Let´s tokenize the data. 
We will use the BERT tokenizer from huggingface. The `batch_encode_plu` methos will tokenize to all the data of the df. 

We should also return tensors for TF2, to make our life easier.

In [None]:
tokenized_X_train = tokenizer.batch_encode_plus(X_train, pad_to_max_length=True, return_tensors="tf")
tokenized_X_val = tokenizer.batch_encode_plus(X_val, pad_to_max_length=True, return_tensors="tf")

Lets look at the tf object now.

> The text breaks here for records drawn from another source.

/-- Parameter rows, part 3, in rising index. -/
def paramRows3 : List PRow := [
  prow 0x500D 4 64 1 0 "ft.unit[#].lock_err" .f32 (.flt 0x3A83126F#32 0x3F000000#32) 0x3CA3D70A (none) .nextCycle "per unit",
  prow 0x500E 4 64 1 0 "ft.unit[#].lock_time" .f32 (.flt 0x3F800000#32 0x461C4000#32) 0x42C80000 (none) .nextCycle "ms",
  prow 0x500F 4 64 1 0 "ft.unit[#].rmp" .u8 (.ints [(0, 31)]) 0 (none) .readyOnly "",
  prow 0x5010 4 64 1 0 "ft.unit[#].k_droop" .f32 (.flt 0x00000000#32 0x447A0000#32) 0x00000000 (none) .nextCycle "Hz per droop unit",
  prow 0x5011 4 64 1 0 "ft.unit[#].seed_ramp" .bool (.ints [(0, 1)]) 1 (none) .nextCycle "",
  prow 0x5012 4 64 1 0 "ft.unit[#].master" .u8 (.ints [(0, 3)]) 0 (none) .readyOnly "",
  prow 0x5013 4 64 1 0 "ft.unit[#].num" .i8 (.ints [(-64, -1), (1, 64)]) 1 (none) .readyOnly "",
  prow 0x5014 4 64 1 0 "ft.unit[#].den" .u8 (.ints [(1, 64)]) 1 (none) .readyOnly "",
  prow 0x5015 4 64 1 0 "ft.unit[#].phi" .u32 (.ints [(0, 4294967295)]) 0 (none) .readyOnly "",
  prow 0x5016 4 64 1 0 "ft.unit[#].next_num" .i8 (.ints [(-64, -1), (1, 64)]) 1 (none) .now "",
  prow 0x5017 4 64 1 0 "ft.unit[#].next_den" .u8 (.ints [(1, 64)]) 1 (none) .now "",
  prow 0x5018 4 64 1 0 "ft.unit[#].next_phi" .u32 (.ints [(0, 4294967295)]) 0 (none) .now "",
  prow 0x5019 4 64 1 0 "ft.unit[#].next_tx" .u32 (.ints [(0, 4294967295)]) 0 (none) .now "",
  prow 0x501A 4 64 1 0 "ft.unit[#].next_phase_mode" .enum (.ints [(0, 1)]) 1 (none) .now "",
  prow 0x501B 4 64 1 0 "ft.unit[#].gear_cmd" .enum (.ints [(0, 2)]) 0 (none) .now "",
  prow 0x5100 16 16 1 0 "rpc[#].fantail" .u8 (.ints [(0, 3)]) 0 (none) .readyOnly "",
  prow 0x5101 16 16 1 0 "rpc[#].len" .u16 (.ints [(16, 4096)]) 1024 (none) .readyOnly "cells",
  prow 0x5102 16 16 1 0 "rpc[#].k_r" .f32 (.flt 0x00000000#32 0x3F800000#32) 0x3CA3D70A (none) .nextCycle "",
  prow 0x5103 16 16 1 0 "rpc[#].q" .f32 (.flt 0x3F666666#32 0x3F800000#32) 0x3F7EB852 (none) .nextCycle "",
  prow 0x5104 16 16 1 0 "rpc[#].lead" .f32 (.flt 0x00000000#32 0x42800000#32) 0x00000000 (none) .nextCycle "calls",
  prow 0x5105 16 16 1 0 "rpc[#].y_max" .f32 (.fltPos) 0x3F800000 (none) .nextCycle "output units",
  prow 0x5106 16 16 1 0 "rpc[#].freeze_unlock" .bool (.ints [(0, 1)]) 1 (none) .nextCycle "",
  prow 0x5200 32 16 1 0 "ramp.rmp[#].v_start" .f32 (.fltPos) 0x3F800000 (none) .nextCycle "unit/s",
  prow 0x5201 32 16 1 0 "ramp.rmp[#].v_stop" .f32 (.fltPos) 0x3F800000 (none) .nextCycle "unit/s",
  prow 0x5202 32 16 1 0 "ramp.rmp[#].v_knee" .f32 (.fltPos) 0x41200000 (none) .nextCycle "unit/s",
  prow 0x5203 32 16 1 0 "ramp.rmp[#].a1" .f32 (.fltPos) 0x41200000 (none) .nextCycle "unit/s²",
  prow 0x5204 32 16 1 0 "ramp.rmp[#].a2" .f32 (.fltPos) 0x41200000 (none) .nextCycle "unit/s²",
  prow 0x5205 32 16 1 0 "ramp.rmp[#].d1" .f32 (.fltPos) 0x41200000 (none) .nextCycle "unit/s²",
  prow 0x5206 32 16 1 0 "ramp.rmp[#].d2" .f32 (.fltPos) 0x41200000 (none) .nextCycle "unit/s²",
  prow 0x5207 32 16 1 0 "ramp.rmp[#].x_init" .f32 (.fltFin) 0x00000000 (none) .atCommit "unit",
  prow 0x5208 32 16 1 0 "ramp.rmp[#].move" .record (.record) 0 (none) .now "unit, unit/s",
  prow 0x5209 32 16 1 0 "ramp.rmp[#].cmd" .enum (.ints [(0, 3)]) 0 (none) .now "",
  prow 0x520A 32 16 1 0 "ramp.rmp[#].set_value" .f32 (.fltFin) 0x00000000 (none) .now "unit",
  prow 0x6000 64 1 1 0 "queue[#].depth" .u16 (.ints [(0, 0), (4, 256)]) 0 (none) .readyOnly "entries",
  prow 0x6040 64 1 1 0 "queue[#].base" .u32 (.ints [(0, 4294967295)]) 0 (none) .readyOnly "",
  prow 0x6080 64 1 1 0 "queue[#].hw_src" .enum (.ints [(0, 3)]) 0 (none) .readyOnly "",
  prow 0x60C0 64 1 1 0 "queue[#].hw_arg" .u16 (.ints [(0, 65535)]) 0 (none) .readyOnly "",
  prow 0x6120 15 32 32 1 "part[#].win[#]" .record (.record) 0 (none) .readyOnly "",
  prow 0x6300 32 1 1 0 "dma.ch[#].owner" .u16 (.ints [(0, 255), (65535, 65535)]) 0xFFFF (none) .readyOnly "",
  prow 0x6320 32 1 1 0 "dma.ch[#].class" .enum (.ints [(0, 1)]) 1 (none) .nextCycle ""]

/-- Parameter rows, part 4, in rising index. -/
def paramRows4 : List PRow := [
  prow 0x6340 32 1 1 0 "dma.ch[#].max_out" .u8 (.ints [(1, 16)]) 8 (none) .nextCycle "reads",
  prow 0x7000 4 1 1 0 "adc.unit[#].ref_mode" .enum (.ints [(0, 1)]) 0 (none) .readyOnly "",
  prow 0x7004 4 1 1 0 "adc.unit[#].seq_len" .u8 (.ints [(1, 32)]) 16 (none) .readyOnly "entries",
  prow 0x7008 4 1 1 0 "adc.unit[#].bg_cal" .bool (.ints [(0, 1)]) 1 (none) .nextCycle "",
  prow 0x700C 4 1 1 0 "adc.unit[#].cal_cmd" .enum (.ints [(0, 2)]) 0 (none) .now "",
  prow 0x7010 4 1 1 0 "adc.test[#].input" .u8 (.ints [(0, 63), (255, 255)]) 0xFF (none) .nextCycle "",
  prow 0x7014 4 1 1 0 "adc.test[#].code" .i16 (.ints [(-8192, 8191)]) 0 (none) .nextCycle "",
  prow 0x7100 4 32 32 1 "adc.unit[#].seq[#]" .u8 (.ints [(0, 63)]) 0 (none) .readyOnly "",
  prow 0x7200 4 16 4 1 "adc.inj[#].entry[#]" .u8 (.ints [(0, 63), (255, 255)]) 0xFF (none) .nextCycle "",
  prow 0x7204 4 16 1 0 "adc.inj[#].trig" .enum (.ints [(0, 5)]) 0 (none) .nextCycle "",
  prow 0x7205 4 16 1 0 "adc.inj[#].trig_arg" .u8 (.ints [(0, 255)]) 0 (none) .nextCycle "",
  prow 0x7206 4 16 1 0 "adc.inj[#].delay" .f32 (.flt 0x00000000#32 0x41200000#32) 0x00000000 (none) .nextCycle "µs",
  prow 0x7300 64 1 1 0 "adc.in[#].ratio" .bool (.ints [(0, 1)]) 0 (none) .readyOnly "",
  prow 0x7340 64 1 1 0 "adc.in[#].ow_current" .enum (.ints [(0, 3)]) 0 (none) .nextCycle "",
  prow 0x7380 64 1 1 0 "adc.in[#].ow_limit" .f32 (.flt 0x3C23D70A#32 0x3F800000#32) 0x3F000000 (none) .nextCycle "per unit",
  prow 0x73C0 64 1 1 0 "adc.in[#].ext_delay" .f32 (.flt 0x00000000#32 0x42C80000#32) 0x00000000 (none) .nextCycle "µs",
  prow 0x7400 16 16 1 0 "adc.cmp[#].enable" .bool (.ints [(0, 1)]) 0 (none) .nextCycle "",
  prow 0x7401 16 16 1 0 "adc.cmp[#].ain" .u8 (.ints [(0, 47)]) 0 (none) .nextCycle "",
  prow 0x7402 16 16 1 0 "adc.cmp[#].lo1" .f32 (.flt 0xC003126F#32 0x4003020C#32) 0xC003126F (none) .nextCycle "V",
  prow 0x7403 16 16 1 0 "adc.cmp[#].hi1" .f32 (.flt 0xC003126F#32 0x4003020C#32) 0x4003020C (none) .nextCycle "V",
  prow 0x7404 16 16 1 0 "adc.cmp[#].lo2" .f32 (.flt 0xC003126F#32 0x4003020C#32) 0xC003126F (none) .nextCycle "V",
  prow 0x7405 16 16 1 0 "adc.cmp[#].hi2" .f32 (.flt 0xC003126F#32 0x4003020C#32) 0x4003020C (none) .nextCycle "V",
  prow 0x7406 16 16 1 0 "adc.cmp[#].hyst" .f32 (.flt 0x00000000#32 0x3E4CCCCD#32) 0x3C23D70A (none) .nextCycle "V",
  prow 0x7407 16 16 1 0 "adc.cmp[#].filter1" .f32 (.flt 0x00000000#32 0x40000000#32) 0x3DCCCCCD (none) .nextCycle "µs",
  prow 0x8000 1 0 1 0 "rec.buffers" .enum (.ints [(0, 3)]) 0 (none) .now "",
  prow 0x8001 1 0 1 0 "rec.row_div" .u16 (.ints [(1, 1024)]) 1 (none) .now "cycles",
  prow 0x8002 1 0 1 0 "rec.pre_frac" .f32 (.flt 0x00000000#32 0x3F800000#32) 0x3E800000 (none) .now "",
  prow 0x8003 1 0 1 0 "rec.post" .u32 (.ints [(1, 2147483647)]) 1000 (none) .now "rows",
  prow 0x8004 1 0 1 0 "rec.rearm" .bool (.ints [(0, 1)]) 0 (none) .now "",
  prow 0x8100 64 1 1 0 "rec.ch[#].src" .enum (.ints [(0, 10)]) 0 (none) .now "",
  prow 0x8140 64 1 1 0 "rec.ch[#].arg" .u16 (.ints [(0, 65535)]) 0 (none) .now "",
  prow 0x8180 64 1 1 0 "rec.ch[#].arg2" .u16 (.ints [(0, 65535)]) 1 (none) .now "",
  prow 0x8200 16 8 1 0 "rec.trg[#].type" .enum (.ints [(0, 9)]) 0 (none) .now "",
  prow 0x8201 16 8 1 0 "rec.trg[#].ch" .u8 (.ints [(0, 63)]) 0 (none) .now "",
  prow 0x8202 16 8 1 0 "rec.trg[#].arg" .u16 (.ints [(0, 65535)]) 0 (none) .now "",
  prow 0x8203 16 8 1 0 "rec.trg[#].a" .f32 (.fltFin) 0x00000000 (none) .now "channel units",
  prow 0x8204 16 8 1 0 "rec.trg[#].b" .f32 (.fltFin) 0x00000000 (none) .now "channel units",
  prow 0x8205 16 8 1 0 "rec.trg[#].span" .u8 (.ints [(1, 64)]) 1 (none) .now "samples",
  prow 0x8206 16 8 1 0 "rec.trg[#].fire" .bool (.ints [(0, 1)]) 0 (none) .now "",
  prow 0x9000 1 0 1 0 "tent.update" .f32 (.flt 0x3DCCCCCD#32 0x41200000#32) 0x3F800000 (none) .nextCycle "s"]

/-- Parameter rows, part 5, in rising index. -/
def paramRows5 : List PRow := [
  prow 0x9001 1 0 1 0 "tent.c_tau" .f32 (.flt 0x3F800000#32 0x45610000#32) 0x41A00000 (none) .nextCycle "s",
  prow 0x9002 1 0 1 0 "tent.c_qual_time" .f32 (.flt 0x41200000#32 0x44160000#32) 0x42700000 (none) .nextCycle "s",
  prow 0x9003 1 0 1 0 "tent.chg_tol" .f32 (.flt 0x3DCCCCCD#32 0x41200000#32) 0x3F000000 (none) .nextCycle "µs",
  prow 0x9010 12 1 1 0 "tent.arm[#].i_fs" .f32 (.flt 0x3F800000#32 0x47C35000#32) 0x459C4000 (none) .nextCycle "A at full scale",
  prow 0x9020 12 1 1 0 "tent.arm[#].i_rated" .f32 (.flt 0x3F800000#32 0x47C35000#32) 0x447A0000 (none) .nextCycle "A RMS",
  prow 0x9030 12 1 1 0 "tent.arm[#].dtj_per_a" .f32 (.flt 0x00000000#32 0x3F800000#32) 0x00000000 (none) .nextCycle "K/A",
  prow 0x9040 12 1 1 0 "tent.arm[#].ceil_k" .f32 (.flt 0x00000000#32 0x40000000#32) 0x3F000000 (none) .nextCycle "",
  prow 0x9050 12 1 1 0 "tent.arm[#].ceil_min" .f32 (.flt 0x42480000#32 0x42C80000#32) 0x42AA0000 (none) .nextCycle "% of V_CEIL",
  prow 0x9060 12 1 1 0 "tent.arm[#].c_eol" .f32 (.flt 0x3F800000#32 0x42480000#32) 0x41200000 (none) .nextCycle "% capacitance loss",
  prow 0x9070 12 1 1 0 "tent.arm[#].von_eol" .f32 (.flt 0x3F800000#32 0x42C80000#32) 0x41A00000 (none) .nextCycle "% rise",
  prow 0x9080 12 1 1 0 "tent.arm[#].life_hours" .f32 (.flt 0x447A0000#32 0x49742400#32) 0x48927C00 (none) .nextCycle "h",
  prow 0x9090 12 1 1 0 "tent.arm[#].temp_life" .f32 (.flt 0xC2200000#32 0x43160000#32) 0x42A00000 (none) .nextCycle "°C",
  prow 0x90A0 12 1 1 0 "tent.arm[#].retire_wear" .u16 (.ints [(1, 65535)]) 62000 (none) .nextCycle "",
  prow 0x90B0 12 1 1 0 "tent.arm[#].retire_mode" .enum (.ints [(0, 2)]) 1 (none) .nextCycle "",
  prow 0x9100 1 0 1 0 "tent.si.slack_target" .f32 (.flt 0x41A00000#32 0x43480000#32) 0x42700000 (none) .nextCycle "ps",
  prow 0x9101 1 0 1 0 "tent.si.guard" .f32 (.flt 0x00000000#32 0x40000000#32) 0x3E99999A (none) .nextCycle "ps/K",
  prow 0x9102 1 0 1 0 "tent.si.v_fb" .f32 (.flt 0x3F266666#32 0x3F59999A#32) 0x3F4CCCCD (none) .readyOnly "V",
  prow 0x9103 1 0 1 0 "tent.si.v_max" .f32 (.flt 0x3F266666#32 0x3F59999A#32) 0x3F59999A (none) .readyOnly "V",
  prow 0x9104 1 0 1 0 "tent.si.fwd_bias" .bool (.ints [(0, 1)]) 1 (none) .readyOnly "",
  prow 0x9105 1 0 1 0 "tent.si.sram_min" .u8 (.ints [(1, 15)]) 3 (none) .nextCycle "margin codes",
  prow 0xA000 16 1 1 0 "seq.sc[#].debounce" .f32 (.flt 0x3F800000#32 0x42C80000#32) 0x41200000 (none) .nextCycle "ms",
  prow 0xA010 16 1 1 0 "seq.sc[#].polarity" .enum (.ints [(0, 1)]) 0 (none) .nextCycle "",
  prow 0xA020 1 0 1 0 "seq.role.main_aux" .u8 (.ints [(0, 15)]) 0 (none) .readyOnly "",
  prow 0xA021 1 0 1 0 "seq.role.bypass_aux" .u8 (.ints [(0, 15)]) 1 (none) .readyOnly "",
  prow 0xA022 1 0 1 0 "seq.role.permit" .u8 (.ints [(0, 15), (255, 255)]) 0xFF (none) .readyOnly "",
  prow 0xA023 1 0 1 0 "seq.cmd.main" .u8 (.ints [(0, 7)]) 0 (none) .readyOnly "",
  prow 0xA024 1 0 1 0 "seq.cmd.bypass" .u8 (.ints [(0, 7)]) 1 (none) .readyOnly "",
  prow 0xA030 1 0 1 0 "seq.breaker_time" .f32 (.flt 0x41200000#32 0x44FA0000#32) 0x43480000 (none) .nextCycle "ms",
  prow 0xA031 1 0 1 0 "seq.discover_time" .f32 (.flt 0x3DCCCCCD#32 0x42700000#32) 0x41200000 (none) .nextCycle "s",
  prow 0xA032 1 0 1 0 "seq.charge_time" .f32 (.flt 0x3DCCCCCD#32 0x44160000#32) 0x41F00000 (none) .nextCycle "s",
  prow 0xA033 1 0 1 0 "seq.v_safe" .f32 (.flt 0x00000000#32 0x457FF000#32) 0x42480000 (none) .nextCycle "V",
  prow 0xA034 1 0 1 0 "seq.discharge_time" .f32 (.flt 0x3F800000#32 0x45610000#32) 0x44160000 (none) .nextCycle "s",
  prow 0xA040 12 1 1 0 "seq.arm[#].v_bypass" .f32 (.flt 0x00000000#32 0x4A800000#32) 0x00000000 (none) .nextCycle "V",
  prow 0xB000 8 1 1 0 "spb.si[#].enable" .bool (.ints [(0, 1)]) 0 (none) .atCommit "",
  prow 0xB008 8 1 1 0 "spb.si[#].mode" .enum (.ints [(0, 1)]) 0 (none) .atCommit "",
  prow 0xB010 8 1 1 0 "spb.si[#].discrepancy" .f32 (.flt 0x40A00000#32 0x44FA0000#32) 0x42C80000 (none) .atCommit "ms",
  prow 0xB018 8 1 1 0 "spb.si[#].filter" .f32 (.flt 0x3F800000#32 0x40A00000#32) 0x40400000 (none) .atCommit "µs",
  prow 0xB020 8 1 1 0 "spb.si[#].so_mask" .u8 (.ints [(0, 15)]) 0xF (none) .atCommit "",
  prow 0xB028 8 1 1 0 "spb.si[#].restart" .enum (.ints [(0, 1)]) 0 (none) .atCommit "",
  prow 0xB030 4 1 1 0 "spb.so[#].enable" .bool (.ints [(0, 1)]) 0 (none) .atCommit ""]

/-- Parameter rows, part 6, in rising index. -/
def paramRows6 : List PRow := [
  prow 0xB038 8 1 1 0 "spb.fb[#].enable" .bool (.ints [(0, 1)]) 0 (none) .atCommit "",
  prow 0xB040 8 1 1 0 "spb.fb[#].so" .u8 (.ints [(0, 3)]) 0 (none) .atCommit "",
  prow 0xB048 8 1 1 0 "spb.fb[#].polarity" .enum (.ints [(0, 1)]) 1 (none) .atCommit "",
  prow 0xB050 8 1 1 0 "spb.fb[#].mode" .enum (.ints [(0, 1)]) 0 (none) .atCommit "",
  prow 0xB058 8 1 1 0 "spb.fb[#].time" .f32 (.flt 0x41200000#32 0x43FA0000#32) 0x42C80000 (none) .atCommit "ms",
  prow 0xB060 1 0 1 0 "spb.ack_sc" .u8 (.ints [(0, 15), (255, 255)]) 0xFF (none) .atCommit "",
  prow 0xB061 1 0 1 0 "spb.block_repeat" .f32 (.flt 0x41200000#32 0x447A0000#32) 0x42C80000 (none) .atCommit "µs",
  prow 0xC000 1 0 1 0 "twin.enable" .bool (.ints [(0, 1)]) 0 (none) .readyOnly "",
  prow 0xC001 1 0 1 0 "twin.revert_holdoff" .f32 (.flt 0x3F800000#32 0x45610000#32) 0x41F00000 (none) .nextCycle "s",
  prow 0xC002 1 0 1 0 "twin.revert_inhibit" .bool (.ints [(0, 1)]) 0 (none) .now "",
  prow 0xC003 1 0 1 0 "twin.steady_time" .f32 (.flt 0x3DCCCCCD#32 0x44160000#32) 0x40A00000 (none) .nextCycle "s",
  prow 0xC004 1 0 1 0 "twin.declare_mask" .u8 (.ints [(0, 15)]) 0x7 (none) .nextCycle "",
  prow 0xD000 1 0 1 0 "host.udp_enable" .bool (.ints [(0, 1)]) 0 (none) .now "",
  prow 0xD001 1 0 1 0 "host.udp_port" .u16 (.ints [(1024, 65535)]) 50144 (none) .now "",
  prow 0xD002 1 0 1 0 "host.udp_eth" .enum (.ints [(0, 2)]) 0 (none) .now "",
  prow 0xD003 1 0 1 0 "host.udp_allow_addr" .u32 (.ints [(0, 4294967295)]) 0 (none) .now "",
  prow 0xD004 1 0 1 0 "host.udp_allow_mask" .u32 (.ints [(0, 4294967295)]) 0xFFFFFFFF (none) .now "",
  prow 0xD008 2 1 1 0 "host.ip_addr[#]" .u32 (.ints [(0, 4294967295)]) 0 (none) .now "",
  prow 0xD00A 2 1 1 0 "host.ip_mask[#]" .u32 (.ints [(0, 4294967295)]) 0xFFFFFF00 (none) .now "",
  prow 0xE000 1 0 1 0 "ptp.mode" .enum (.ints [(0, 3)]) 0 (none) .now "",
  prow 0xE001 1 0 1 0 "ptp.profile" .enum (.ints [(0, 1)]) 0 (none) .now "",
  prow 0xE002 1 0 1 0 "ptp.transport" .enum (.ints [(0, 1)]) 0 (none) .now "",
  prow 0xE003 1 0 1 0 "ptp.domain" .u8 (.ints [(0, 127)]) 0 (none) .now "",
  prow 0xE004 1 0 1 0 "ptp.port" .enum (.ints [(0, 1)]) 0 (none) .now "",
  prow 0xE005 1 0 1 0 "ptp.backup" .bool (.ints [(0, 1)]) 1 (none) .now "",
  prow 0xE006 1 0 1 0 "ptp.priority1" .u8 (.ints [(0, 255)]) 128 (none) .now "",
  prow 0xE007 1 0 1 0 "ptp.priority2" .u8 (.ints [(0, 255)]) 128 (none) .now "",
  prow 0xE008 1 0 1 0 "ptp.log_sync" .i8 (.ints [(-4, 1)]) 0 (none) .now "log2 s",
  prow 0xE009 1 0 1 0 "ptp.log_announce" .i8 (.ints [(0, 3)]) 0 (none) .now "log2 s",
  prow 0xE00A 1 0 1 0 "ptp.announce_timeout" .u8 (.ints [(2, 10)]) 3 (none) .now "intervals",
  prow 0xE00B 1 0 1 0 "ptp.log_min_delay" .i8 (.ints [(-4, 5)]) 0 (none) .now "log2 s",
  prow 0xE00C 1 0 1 0 "ptp.vlan" .u16 (.ints [(0, 4094)]) 0 (none) .now "",
  prow 0xE00D 1 0 1 0 "ptp.vlan_prio" .u8 (.ints [(0, 7)]) 4 (none) .now "",
  prow 0xE010 1 0 1 0 "time.step_limit" .f32 (.flt 0x3F800000#32 0x49742400#32) 0x42C80000 (none) .now "µs",
  prow 0xE011 1 0 1 0 "time.slew_max" .f32 (.flt 0x3F800000#32 0x43FA0000#32) 0x42C80000 (none) .now "ppm",
  prow 0xE012 1 0 1 0 "ptp.kp" .f32 (.flt 0x00000000#32 0x3F800000#32) 0x3F333333 (none) .now "",
  prow 0xE013 1 0 1 0 "ptp.ki" .f32 (.flt 0x00000000#32 0x3F800000#32) 0x3E99999A (none) .now "",
  prow 0xE014 1 0 1 0 "ptp.lock_thr" .f32 (.flt 0x41200000#32 0x47C35000#32) 0x447A0000 (none) .now "ns",
  prow 0xE015 1 0 1 0 "ptp.qualify" .u8 (.ints [(1, 64)]) 8 (none) .now "measurements",
  prow 0xE020 2 1 1 0 "ptp.eth[#].asym" .f32 (.flt 0xC61C4000#32 0x461C4000#32) 0x00000000 (none) .now "ns"]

As you can see we get a dictionary back with "input_ids" and "attention_mask". For our purposes we do not need the attention mask so we will only be using the input_ids.

In [None]:
tokenized_X_train

In [None]:
tokenized_X_train['input_ids']

## Model + Training
Now the fun part: setting and training the Keras model.

In [None]:
optimizer = tf.keras.optimizers.Adam(learning_rate=3e-5, epsilon=1e-08, clipnorm=1.0)
loss = tf.keras.losses.SparseCategoricalCrossentropy(from_logits=True)
bce = tf.keras.losses.BinaryCrossentropy()
metric = tf.keras.metrics.SparseCategoricalAccuracy('accuracy')
model.compile(optimizer=optimizer, loss=loss, metrics=[metric])

# hyper-parameters
epochs = 50
batch_size = 256

In [None]:
cb=[PlotLossesKeras()]
model.fit(
    x=tokenized_X_train['input_ids'], y=y_train, 
    validation_data=(tokenized_X_val['input_ids'], y_val),
    epochs=epochs, 
    batch_size=batch_size,
    callbacks=cb, 
    verbose=1)

### Generate submission from test data

In [None]:
test_x = test_data['text'].to_numpy()

In [None]:
test_x = tokenizer.batch_encode_plus(test_x, pad_to_max_length=True, return_tensors="tf")

In [None]:
predictions = model.predict(test_x['input_ids'])

In [None]:
predictions_label = [ np.argmax(x) for x in predictions[0]]

In [None]:
submission = pd.DataFrame({'id': test_data['id'], 'target': predictions_label})
submission['target'] = submission['target'].astype('int')
submission.to_csv('submission.csv', index=False)